Let $\nu$ be a complex measure on $(X, \mathcal{M})$. If $E \in \mathcal{M}$, define:
- $\mu_1(E) = \sup\{\sum_1^n{|v(E_j)|}:n \in N, E_1, ..., E_n$ disjoint$, E = \bigcup_1^n{E_j}\}$
- $\mu_2(E) = \sup\{\sum_1^{\infty}{|v(E_j)|}:E_1, E_2,...$ disjoint$, E = \bigcup_1^{\infty}{E_j}\}$
- $\mu_3(E) = \sup\{|\int_E{fdv}|: |f| \le 1\}$.

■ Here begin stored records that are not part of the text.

-- ==== Sys2Proof/Machine/State.lean ====
section
/-! DEFINITION. Everything the block holds, as plain data: the registers of the object dictionary in one sparse table,
and beside them the state the manual gives its engines that no object shows. -/

namespace Sys2Proof.Machine

/-! ### The part and the dictionary's lines -/

/-- What the fuses and the package fix of one part (R2, R62, R64): the model runs any of the twelve variants. -/
structure Part where
  /-- stations present: 8, 4 or 2 -/
  stations : Nat
  /-- W part: eight beams per head; otherwise four -/
  wide : Bool
  /-- Q part: 400 GbE, ring and erasure coding; otherwise D -/
  q : Bool
  /-- object 0x2000:0A -/
  serial : Nat
  deriving DecidableEq, Repr

/-- The data types of the dictionary (CiA 301 types the SX7 uses; chapter 2). A string or DOMAIN carries its greatest
length in bytes. -/
inductive Ty where
  | bool | u8 | u16 | u32 | u64 | i8 | i16 | i32
  | vstr (n : Nat) | oct (n : Nat) | dom (n : Nat)
  deriving DecidableEq, Repr

/-- The named states in which an rws object accepts a write; each is one phrase of an object table. -/
inductive Cond where
  | clampStill | maint | headNotWriting | noFabric | loopNotClosed | ffTable | headLoopsOff | beamLoopNotClosed
  | notReadyActive | dafInactive | allInactive | notFollowing | ringOff | allMaint | stopped | setUnlocked
  | convergedOff
  deriving DecidableEq, Repr

/-- The access classes of Table 2.2 (R32). -/
inductive Access where
  | const | ro | wo | rw
  | rws (c : Cond)
  deriving DecidableEq, Repr

/-- The range or coded set of an object (R33, check step 4 of R507). -/
inductive Dom where
  /-- every value of the type -/
  | any
  | rng (lo hi : Int)
  /-- 0, or a range -/
  | zeroOr (lo hi : Int)
  /-- either of two ranges -/
  | rng2 (lo hi lo' hi' : Int)
  | oneOf (l : List Nat)
  /-- bits outside the mask are reserved and ignored (R11) -/
  | mask (m : Nat)
  /-- bits outside the mask are refused -/
  | bits (m : Nat)
  deriving DecidableEq, Repr

/-- One line of an object table: the index (repeated `nIdx` times, `stIdx` apart), the sub-index (likewise), type,
access class, default and range. -/
structure Obj where
  idx : Nat
  nIdx : Nat
  stIdx : Nat
  sub : Nat
  nSub : Nat
  stSub : Nat
  ty : Ty
  acc : Access
  dflt : Nat
  dom : Dom
  deriving DecidableEq, Repr

/-! ### The Ledger (chapter 18) -/

/-- One record (Table 18.1, R438) with the SEQ it took. -/
structure Rec where
  seq : Nat
  code : Nat
  source : Nat
  severity : Nat
  flags : Nat
  suppressed : Nat
  time : Nat
  payload : List Byte
  deriving DecidableEq, Repr

/-- A frame of the NOR partition (R448): a record with its SEQ, and whether its CRC passes. -/
structure NorFrame where
  recd : Rec
  crcOk : Bool
  deriving DecidableEq, Repr

/-- One 64 KiB sector of the NOR partition (R448). -/
structure NorSector where
  bad : Bool
  frames : List NorFrame
  deriving DecidableEq, Repr

/-- A token bucket (R442): tokens in 10^-9 token, the instant it was last brought up to date, and the suppressed
count of the code (R443). A code with no entry has a full bucket and count 0. -/
structure Bucket where
  code : Nat
  nano : Nat
  at_ : Nat
  suppressed : Nat
  deriving DecidableEq, Repr

/-- The read window of one path (R450). -/
structure LedgerWindow where
  cursor : Nat
  recSeq : Nat
  bytes : List Byte
  deriving DecidableEq, Repr

/-- The Ledger's state that no object shows whole. -/
structure Ledger where
  /-- the SEQ the next record takes (R439) -/
  nextSeq : Nat
  /-- records in the retained SRAM, in SEQ order (R444) -/
  sram : List Rec
  /-- records of lower or equal SEQ are in NOR -/
  flushed : Nat
  /-- the SEQ up to which the running flush copies, if one runs (R444) -/
  flushTo : Option Nat
  /-- the 256 sectors of the partition (R448) -/
  nor : List NorSector
  /-- the sector of the write point -/
  norSector : Nat
  buckets : List Bucket
  /-- the side buffer while FREEZE is set (R449) -/
  side : List Rec
  /-- side-buffer overflows of the present freeze -/
  sideLost : Nat
  /-- an open episode of R445: first SEQ discarded, and the count -/
  episode : Option (Nat × Nat)
  /-- a power-fail flush whose gap record the next start-up posts: the records it counted as lost, and the first missing SEQ
  (R446 reason 0, R447) -/
  pfw : Option (Nat × Nat)
  /-- records of lower SEQ are unreadable (R451) -/
  floor : Nat
  /-- sectors a running clear still has to erase, and how many it had at the start (R451) -/
  clearing : List Nat
  clearTotal : Nat
  /-- the four read windows: CAN 0, CAN 1, BAR2, NVMe (R450) -/
  windows : List LedgerWindow
  /-- the instant of the last flush (R444) -/
  lastFlush : Nat
  deriving DecidableEq, Repr

/-! ### CAN (chapter 2) -/

/-- The NMT states (R44). -/
inductive Nmt where
  | initialising | preOperational | operational | stopped
  deriving DecidableEq, Repr

/-- The state of one CAN controller, object 0x2010:09; a bus-off controller also counts its recovery wait (R47). -/
inductive BusState where
  | active | passive | busOff | disabled
  deriving DecidableEq, Repr

/-- An EMCY frame (Table 2.5). -/
structure Emcy where
  code : Nat
  errReg : Nat
  source : Nat
  place : Nat
  event : Nat
  detail : Nat
  deriving DecidableEq, Repr

/-- A standing condition of R508: the EMCY code, byte 3 and byte 4. -/
structure Standing where
  code : Nat
  source : Nat
  place : Nat
  deriving DecidableEq, Repr

/-- A segmented SDO or USDO transfer (R48, R38, R40). -/
inductive Xfer where
  | idle
  /-- a read: the snapshot's bytes still to send, and the next toggle bit -/
  | upload (idx sub : Nat) (rest : List Byte) (toggle : Bool)
  /-- a write: the bytes received, the length announced, and the next toggle bit -/
  | download (idx sub : Nat) (got : List Byte) (total : Nat) (toggle : Bool)
  deriving DecidableEq, Repr

/-- The state of one PDO in each direction (R49, R46). -/
structure Pdo where
  /-- a first discard of this RPDO has been recorded since boot -/
  discarded : Bool
  /-- a synchronous RPDO received and waiting for the next SYNC -/
  waiting : Option (List Byte)
  /-- the bus and the instant of the last RPDO applied (redundant mode) -/
  lastBus : Nat
  lastAt : Nat
  /-- the TPDO has a change to send, and its inhibit time runs -/
  pending : Bool
  inhibit : Bool
  /-- SYNCs counted since the TPDO was last sent -/
  syncs : Nat
  /-- the bytes of its mapped values when Watchman last compared them -/
  last : List Byte
  deriving DecidableEq, Repr

/-- CAN state that no object shows (chapter 2). -/
structure Can where
  nmt : Nmt
  /-- the node has sent its boot-up message -/
  booted : Bool
  /-- values applied at the last NMT reset communication (R63) -/
  mode : Nat
  nominal : Nat
  dataRate : Nat
  buses : List BusState
  /-- SDO channel of bus 0, USDO of bus 0, SDO of bus 1, USDO of bus 1 (R48) -/
  channels : List Xfer
  pdos : List Pdo
  /-- EMCY frames held before boot-up or for the inhibit time (R508) -/
  held : List Emcy
  emcyInhibit : Bool
  standing : List Standing
  /-- which consumer heartbeat timers run (0x1016:01 to :04) -/
  consumers : List Bool
  deriving DecidableEq, Repr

Prove that $\mu_1 = \mu_2 = \mu_3 = |\nu|$
This problem is exercise 21, chapter 3 from Real Analysis of Folland. I followed the structure in his book, and up to now, I can prove that $\mu_1 \le \mu_2 \le \mu_3$ and $\mu_3 = |\nu|$. So the only point I stuck right now is to prove that $\mu_3 \le \mu_1$. I think about approximating $f$ using simple functions. But $f$ is a complex function, so the approximation is quite complicated. Anyone has any suggestion? Thanks so much for your help, I really appreciate.